I'm aware that there are more consistent methods to convey the message but would you classify that as grammatically incorrect?
 Another example could be
" That's the device to produce energy using"


----------



## MichaelW

> There are certain criteria that I base on to judge people


"Base on" is just not an idiom in this case. You could say "rely on" or "depend on" or similar.



> That's the device to produce energy using


 As in your first example you are taking a participle used to introduce a second phrase and putting it into the first, but with no second phrase to introduce. That's the device to produce energy using... what?

That's the device _we are using_ to produce energy - works. The present participle goes with "we are" and does not try to introduce another phrase.


----------



## LQZ

> "Base on" is just not an idiom in this case.

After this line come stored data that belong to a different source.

-- ==== Sys2Proof/Machine/Copy.lean ====
section
/-! DEFINITION. The copy engine and the synchronisation instructions (08_scratchpad R215 to R231). -/

namespace Sys2Proof.Machine

/-! ## Descriptors (R217, R222) -/

def dwAt (l : List DWord) (i : Nat) : DWord := (l[i]?).getD 0

namespace CopyCmd

def src (c : CopyCmd) : Nat := bits (dwAt c.desc 0) 0 48
def dst (c : CopyCmd) : Nat := bits (dwAt c.desc 1) 0 48
def srcGlobal (c : CopyCmd) : Bool := (dwAt c.desc 0).getLsbD 48
def dstGlobal (c : CopyCmd) : Bool := (dwAt c.desc 1).getLsbD 48
def sigOn (c : CopyCmd) : Bool := (dwAt c.desc 2).getLsbD 31
def sigAddr (c : CopyCmd) : Nat := bits (dwAt c.desc 2) 0 28
def sigVal (c : CopyCmd) : DWord := dwAt c.desc 3
def pull (c : CopyCmd) : Bool := (dwAt c.desc 5).getLsbD 0
def psigOn (c : CopyCmd) : Bool := (dwAt c.desc 6).getLsbD 63
def psigAddr (c : CopyCmd) : Nat := bits (dwAt c.desc 6) 0 28

end CopyCmd

/-- R217: doublewords 0 to 2. -/
def copyCommonOk (d : List DWord) : Bool :=
  let a := dwAt d 0; let b := dwAt d 1; let g := dwAt d 2
  bits a 52 12 == 0 && bits b 52 12 == 0 && bits g 32 32 == 0 && bits a 0 2 == 0 && bits b 0 2 == 0
    && (a.getLsbD 48 || bits a 28 20 == 0) && (b.getLsbD 48 || bits b 28 20 == 0) && (!g.getLsbD 31 || bits g 0 3 == 0)

/-- R217: doublewords 4 to 7 by kind. -/
def copyKindOk (k : CopyKind) (d : List DWord) : Bool :=
  let e := dwAt d 4; let f := dwAt d 5; let g := dwAt d 6; let h := dwAt d 7
  let len := bits e 40 24 == 0 && bits e 0 2 == 0 && bits e 0 40 != 0
  match k with
  | .linear => len && f == 0 && g == 0 && h == 0
  | .rows => bits e 0 2 == 0 && bits e 0 32 != 0 && bits e 32 32 != 0 && bits f 48 16 == 0 && bits f 0 2 == 0 && bits g 48 16 == 0
      && bits g 0 2 == 0 && h == 0
  | .walk => bits e 28 36 == 0 && bits e 0 6 == 0 && bits f 32 32 == 0 && bits f 0 2 == 0 && bits g 40 24 == 0 && bits g 0 2 == 0
  | .lattice => len && bits f 1 63 == 0 && bits g 28 35 == 0 && (!g.getLsbD 63 || bits g 0 3 == 0)

/-- R222: the size of an element. -/
def mapSize (m : List DWord) : Nat := match bits (dwAt m 0) 0 4 with | 0 | 7 | 8 => 4 | 1 => 2 | _ => 1
def mapRank (m : List DWord) : Nat := bits (dwAt m 0) 4 2
def mapExt (m : List DWord) (k : Nat) : Nat := if mapRank m < k then 1 else bits (dwAt m (k + 1)) 0 32
def mapStride (m : List DWord) (k : Nat) : Nat := if mapRank m < k then 0 else bits (dwAt m (k + 1)) 32 32
def winSize (m : List DWord) (k : Nat) : Nat := bits (dwAt m (k + 4)) 0 8
def winStr (m : List DWord) (k : Nat) : Nat := bits (dwAt m (k + 4)) 8 8
def winDil (m : List DWord) (k : Nat) : Nat := bits (dwAt m (k + 4)) 16 8
def winLo (m : List DWord) (k : Nat) : Nat := bits (dwAt m (k + 4)) 24 8
def winHi (m : List DWord) (k : Nat) : Nat := bits (dwAt m (k + 4)) 32 8
def mapRlen (m : List DWord) : Nat := bits (dwAt m 7) 0 16

/-- R223: O(k), which the rules below keep at 1 or more. -/
def winOut (m : List DWord) (k : Nat) : Int :=
  ((mapExt m k + winLo m k + winHi m k : Int) - winDil m k * (winSize m k - 1) - 1) / winStr m k + 1

def mapTotal (m : List DWord) : Nat := mapExt m 3 * (winOut m 2).toNat * (winOut m 1).toNat

/-- R223: the rows that a command writes, from START on. -/
def walkLast (c : CopyCmd) : Nat :=
  let start := bits (dwAt c.desc 7) 0 32
  let count := bits (dwAt c.desc 7) 32 32
  if count = 0 then mapTotal c.map else min (mapTotal c.map) (start + count)
def walkRows (c : CopyCmd) : Nat := walkLast c - bits (dwAt c.desc 7) 0 32
def walkTrows (d : List DWord) : Nat := let n := bits (dwAt d 6) 32 8; if n = 0 then 128 else n

/-- R222: the rules of the map, with the descriptor's steps. -/
def mapOk (c : CopyCmd) : Bool :=
  let m := c.map
  let fmtOk := bits (dwAt m 0) 0 4 ∈ [0, 1, 2, 3, 6, 7, 8]
  let dims := (List.range 4).all fun k =>
    if mapRank m < k then dwAt m (k + 1) == 0
    else decide (1 ≤ bits (dwAt m (k + 1)) 0 32 ∧ bits (dwAt m (k + 1)) 0 32 ≤ 2 ^ 31) && mapStride m k % mapSize m == 0
  let wins := [1, 2].all fun k =>
    if mapRank m < k then dwAt m (k + 4) == 0x010101
    else bits (dwAt m (k + 4)) 40 24 == 0 && winDil m k != 0 && winStr m k != 0 && winSize m k != 0
  let dpitch := bits (dwAt c.desc 5) 0 32
  let tpitch := bits (dwAt c.desc 6) 0 32
  bits (dwAt m 0) 6 58 == 0 && fmtOk && dims && wins && bits (dwAt m 7) 16 48 == 0 && mapRlen m % 4 == 0
    && decide (1 ≤ winOut m 1 ∧ 1 ≤ winOut m 2)
    && decide (winSize m 2 * winSize m 1 * mapExt m 0 * mapSize m ≤ mapRlen m)
    && decide (mapRlen m ≤ dpitch)
    && !(decide (walkTrows c.desc < walkRows c) && decide (tpitch < walkTrows c.desc * dpitch))

/-! ## The pieces of a command (R217, R223) -/

/-- A run of bytes that is written as one: where its parts come from (none for zero fill) and how long they are, and its destination. -/
structure Piece where
  srcs : List (Option Nat × Nat)
  dst : Nat
  len : Nat
  deriving DecidableEq, Repr

/-- A signed row step. -/
def pitch (d : DWord) : Int := (d.setWidth 48 : BitVec 48).toInt

def wrap48 (a : Int) : Nat := (a % 2 ^ 48).toNat

/-- A run of bytes in pieces that cross no line at either end and no chunk of 64 KiB (R132); `unit` bounds them further. -/
def runPieces (unit : Nat) : Nat → Nat → Nat → Nat → Nat → List Piece
  | 0, _, _, _, _ => []
  | fuel + 1, a, b, off, len =>
    if len = 0 then [] else
      let n := min (min len unit) (min (min (128 - a % 128) (128 - b % 128)) (65536 - off % 65536))
      ⟨[(some a, n)], b, n⟩ :: runPieces unit fuel (a + n) (b + n) (off + n) (len - n)

def runOf (unit a b off len : Nat) : List Piece := runPieces unit (len + 1) a b off len

/-- R223: the elements of one output row: where each lies, or none for padding. -/
def rowElements (c : CopyCmd) (row : Nat) : List (Option Nat) :=
  let m := c.map
  let o1 := row % (winOut m 1).toNat
  let o2 := row / (winOut m 1).toNat % (winOut m 2).toNat
  let n := row / ((winOut m 1).toNat * (winOut m 2).toNat)
  (List.range (winSize m 2)).flatMap fun (r2 : Nat) => (List.range (winSize m 1)).flatMap fun (r1 : Nat) => (List.range (mapExt m 0)).map fun (e : Nat) =>
    let i1 : Int := o1 * winStr m 1 - winLo m 1 + r1 * winDil m 1
    let i2 : Int := o2 * winStr m 2 - winLo m 2 + r2 * winDil m 2
    if 0 ≤ i1 ∧ i1 < mapExt m 1 ∧ 0 ≤ i2 ∧ i2 < mapExt m 2 then
      some (wrap48 (c.src + e * mapStride m 0 + i1 * mapStride m 1 + i2 * mapStride m 2 + n * mapStride m 3))
    else none

/-- Where output row `q` of the command lies (R223). -/
def rowDst (c : CopyCmd) (q : Nat) : Nat :=
  wrap48 (c.dst + q / walkTrows c.desc * bits (dwAt c.desc 6) 0 32 + q % walkTrows c.desc * bits (dwAt c.desc 5) 0 32)

/-- The elements of a row by aligned words of the destination (R272), `k` in each. -/
def rowWords (k size : Nat) : Nat → Nat → List (Option Nat) → List Piece
  | 0, _, _ => []
  | fuel + 1, d, es => if es.isEmpty then [] else ⟨(es.take k).map fun a => (a, size), d, 4⟩ :: rowWords k size fuel (d + 4) (es.drop k)

def rowPieces (c : CopyCmd) (q : Nat) : List Piece :=
  let m := c.map
  let es := rowElements c (bits (dwAt c.desc 7) 0 32 + q)
  let fill := List.replicate (mapRlen m / mapSize m - es.length) none
  rowWords (4 / mapSize m) (mapSize m) (mapRlen m / 4) (rowDst c q) (es ++ fill)

/-- The pieces of a command, in order. -/
def piecesFor (c : CopyCmd) (unit : Nat) : List Piece :=
  match c.kind with
  | .linear | .lattice => runOf unit c.src c.dst 0 (bits (dwAt c.desc 4) 0 40)
  | .rows =>
    let n := bits (dwAt c.desc 4) 0 32
    (List.range (bits (dwAt c.desc 4) 32 32)).flatMap fun (i : Nat) =>
      runOf unit (wrap48 (c.src + (i : Int) * pitch (dwAt c.desc 5))) (wrap48 (c.dst + (i : Int) * pitch (dwAt c.desc 6))) (n * i) n
  | .walk => (List.range (walkRows c)).flatMap (rowPieces c)

/-- What the progress index counts in a piece (R132): bytes, or for a walk the row that it ends. -/
def pieceBytes (l : List Piece) : Nat := l.foldl (fun n p => n + p.len) 0

def skipBytes (n : Nat) : Nat → List Piece → Nat
  | _, [] => 0
  | done, p :: l => if done < n then 1 + skipBytes n (done + p.len) l else 0

/-- The pieces that a progress index covers. -/
def skipPieces (c : CopyCmd) (unit prog : Nat) : Nat :=
  match c.kind with
  | .walk => ((List.range (min prog (walkRows c))).flatMap (rowPieces c)).length
  | _ => skipBytes prog 0 (piecesFor c unit)

/-! ## Extents (R219) -/

/-- The extents of a command at each end: address and length. -/
def srcExtents (c : CopyCmd) : List (Nat × Nat) :=
  let m := c.map
  match c.kind with
  | .linear | .lattice => [(c.src, bits (dwAt c.desc 4) 0 40)]
  | .rows => (List.range (bits (dwAt c.desc 4) 32 32)).map fun (i : Nat) => (wrap48 (c.src + i * pitch (dwAt c.desc 5)), bits (dwAt c.desc 4) 0 32)
  | .walk => [(c.src, (List.range 4).foldl (fun n k => n + (mapExt m k - 1) * mapStride m k) (mapSize m))]

def dstExtents (c : CopyCmd) : List (Nat × Nat) :=
  match c.kind with
  | .linear | .lattice => [(c.dst, bits (dwAt c.desc 4) 0 40)]
  | .rows => (List.range (bits (dwAt c.desc 4) 32 32)).map fun (i : Nat) => (wrap48 (c.dst + i * pitch (dwAt c.desc 6)), bits (dwAt c.desc 4) 0 32)
  | .walk => (List.range (walkRows c)).map fun q => (rowDst c q, mapRlen c.map)

/-- Which ends of a command lie on this node (R217). -/
def State.copyK (s : State) (c : CopyCmd) : KRegs := s.k.withCube c.cube
def State.peerOf (s : State) (c : CopyCmd) : BitVec 14 := if c.kind = .lattice then (s.copyK c).peer c.set.toNat else s.k.nodeId
def State.srcAway (s : State) (c : CopyCmd) : Bool := c.kind == .lattice && c.pull && s.peerOf c != s.k.nodeId
def State.dstAway (s : State) (c : CopyCmd) : Bool := c.kind == .lattice && !c.pull && s.peerOf c != s.k.nodeId

/-- What admission finds. -/
inductive Admission where
  | ok | waits | fault (t : Trap) | stop (f : Fault)
  deriving DecidableEq, Repr

def Admission.and (a : Admission) (b : Unit → Admission) : Admission :=
  match a with
  | .ok => b ()
  | .waits => (match b () with | .ok => .waits | x => x)
  | x => x

def admitAll {α : Type} (f : α → Admission) : List α → Admission
  | [] => .ok
  | x :: l => (f x).and fun _ => admitAll f l

/-- R207, R214, R218: a scratchpad extent of a command. -/
def State.admitSp (s : State) (c : CopyCmd) (write : Bool) (x : Nat × Nat) : Admission :=
  let v := vaultOf x.1
  if !spExtent x.1 x.2 then .fault { cause := .scratchpadAddress }
  else if c.sup then .ok
  else if !write && !c.rmask.getLsbD v then .fault { cause := .vaultDiscipline }
  else if write && (c.rmask.getLsbD v || c.wmask.getLsbD v) then .fault { cause := .vaultDiscipline }
  else if s.ownedBy c.job v then .ok
  else if s.vaultComing c.job v then .waits
  else .fault { cause := .vaultOwnership }

/-- The pages that an extent of global memory meets. -/
def pagesOf (a n : Nat) : List Nat := if n = 0 then [] else (List.range ((a + n - 1) / 65536 - a / 65536 + 1)).map fun i => a / 65536 * 65536 + 65536 * i

def State.globalAt (s : State) (c : CopyCmd) (a : Nat) (acc : Access) (pol : BitVec 32) : Except Issue Xlat :=
  let va : VAddr := BitVec.ofNat 48 a
  if c.sup then s.translate va acc pol
  else if va.getLsbD 47 || decide (va.toNat < 0x10000000) then .error (.trap { cause := .address, eva := va })
  else s.page .copy c.job va acc pol

/-- R219, R250: the pages of a global extent are translated; poison is met only when they are used (R220, R249). -/
def State.admitGlobal (s : State) (c : CopyCmd) (acc : Access) (pol : BitVec 32) (x : Nat × Nat) : Admission :=
  admitAll (fun a =>
    match s.globalAt c (max a x.1) acc pol with
    | .ok _ => .ok
    | .error (.trap t) => .fault t
    | .error (.halt f) => .stop f
    | .error _ => .ok) (pagesOf x.1 x.2)

/-- The peer's signal word, when the peer is this node itself. -/
def State.psigHere (s : State) (c : CopyCmd) : Bool := c.kind == .lattice && c.psigOn && s.peerOf c == s.k.nodeId

/-- R207: an extent on the peer, whose scratchpad is laid out as this node's; who owns it, and its pages, the peer says (R214, R250). -/
def admitFar (global : Bool) (x : Nat × Nat) : Admission :=
  if global || spExtent x.1 x.2 then .ok else .fault { cause := .scratchpadAddress }

/-- R219: admission. -/
def State.copyAdmits (s : State) (c : CopyCmd) : Admission :=
  let src : Admission :=
    if s.srcAway c then admitAll (admitFar c.srcGlobal) (srcExtents c)
    else if c.srcGlobal then admitAll (s.admitGlobal c .read c.spol) (srcExtents c)
    else admitAll (s.admitSp c false) (srcExtents c)
  let dst (_ : Unit) : Admission :=
    if s.dstAway c then admitAll (admitFar c.dstGlobal) (dstExtents c)
    else if c.dstGlobal then admitAll (s.admitGlobal c .write c.dpol) (dstExtents c)
    else admitAll (s.admitSp c true) (dstExtents c)
  let sig (_ : Unit) : Admission := if c.sigOn then s.admitSp c true (c.sigAddr, 8) else .ok
  let psig (_ : Unit) : Admission :=
    if s.psigHere c then s.admitSp c true (c.psigAddr, 8) else if c.kind == .lattice && c.psigOn then admitFar false (c.psigAddr, 8) else .ok
  ((src.and dst).and sig).and psig

/-! ## Issue (R217, R218, R224) -/

/-- A block of the scratchpad that a command is read from. -/
def State.readBlock (s : State) (a : Nat) : Except Issue (List DWord) := do
  check (a % 64 == 0) .copyDescriptor
  s.spCheck a 64 .read
  .ok (Memory.dwords s.sp a 8)

def State.polField (s : State) (d : DWord) (lo : Nat) : BitVec 32 := s.srcY (bits d lo 3)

You could say "rely on" or "depend on" or similar.


Thanks MichaelW. I've got it.


----------



## chjvu

So does it mean that you cant use a participial phrase in an infinitive phrase ?

Another example that could assist you to judge this is
" What you see on the table is the weapon to assassinate hitler using"


----------



## MichaelW

That's right, it doesn't work. I see your logic, but I suspect that this is something you can do in Vietnamese, but can't do in English.

1 - What you *see* on the table
2 - *is* the weapon
3 - {*verb*} to assassinate Hitler

You want a verb to complete 3, a participle on its own will not work.


----------



## chjvu

But you can totally phrase it as " what you see on the table is the weapon that you assasinate hitler using" right?


----------



## MichaelW

No, the "using" is still a participle with no verb attached, it must either introduce a second phrase or be part of a verb+participle formation in the first phrase.

Phrase 1 - You will assassinate Hitler
Phrase 2 - using a hammer.

Phrase 1 - This is the weapon you _will be using_
Phrase 2 - to assassinate Hitler.


----------



## chjvu

Sorry to bother you again but

How about these 2 examples
" what weapon did you kill the man using"
and
" the circumstances on which he will be charged depending"
would they be grammatically acceptable?


----------



## Thomas Tompion

chjvu said:


> But you can totally phrase it as " what you see on the table is the weapon that you assasinate hitler using" right?


As Michael says, it would have to be _What you see on the table is the weapon that you use to assassinate H_.

You might say:

_He tried to assassinate H using this rifle._

I'm not sure that the _using this rifle_ is part of an infinitive phrase.


----------



## MichaelW

No, they are the same pattern as your other examples, and don't work.


----------



## chjvu

and one more "what circumstances will he be charged based on?:


----------



## Thomas Tompion

chjvu said:


> Sorry to bother you again but
> 
> How about these 2 examples
> " what weapon did you kill the man using" - What weapon did you use to kill the man.
> and
> " the circumstances on which he will be charged depending" - I don't know what this is saying.
> would they be grammatically acceptable?


I've put my reactions in blue, Chjvu.  You seem to be in a bloodthirsty mood today.


----------



## MichaelW

"Based on what circumstances / will he be charged?"
"Using what weapon / will he assassinate Hitler?"

But these are examples of the same thing - the order of the 2 phrases is switched round to make a question, but "based on" does _not_ go with "circumstances". The same applies, one phrase has a full verb, and the participle introduces a second phrase.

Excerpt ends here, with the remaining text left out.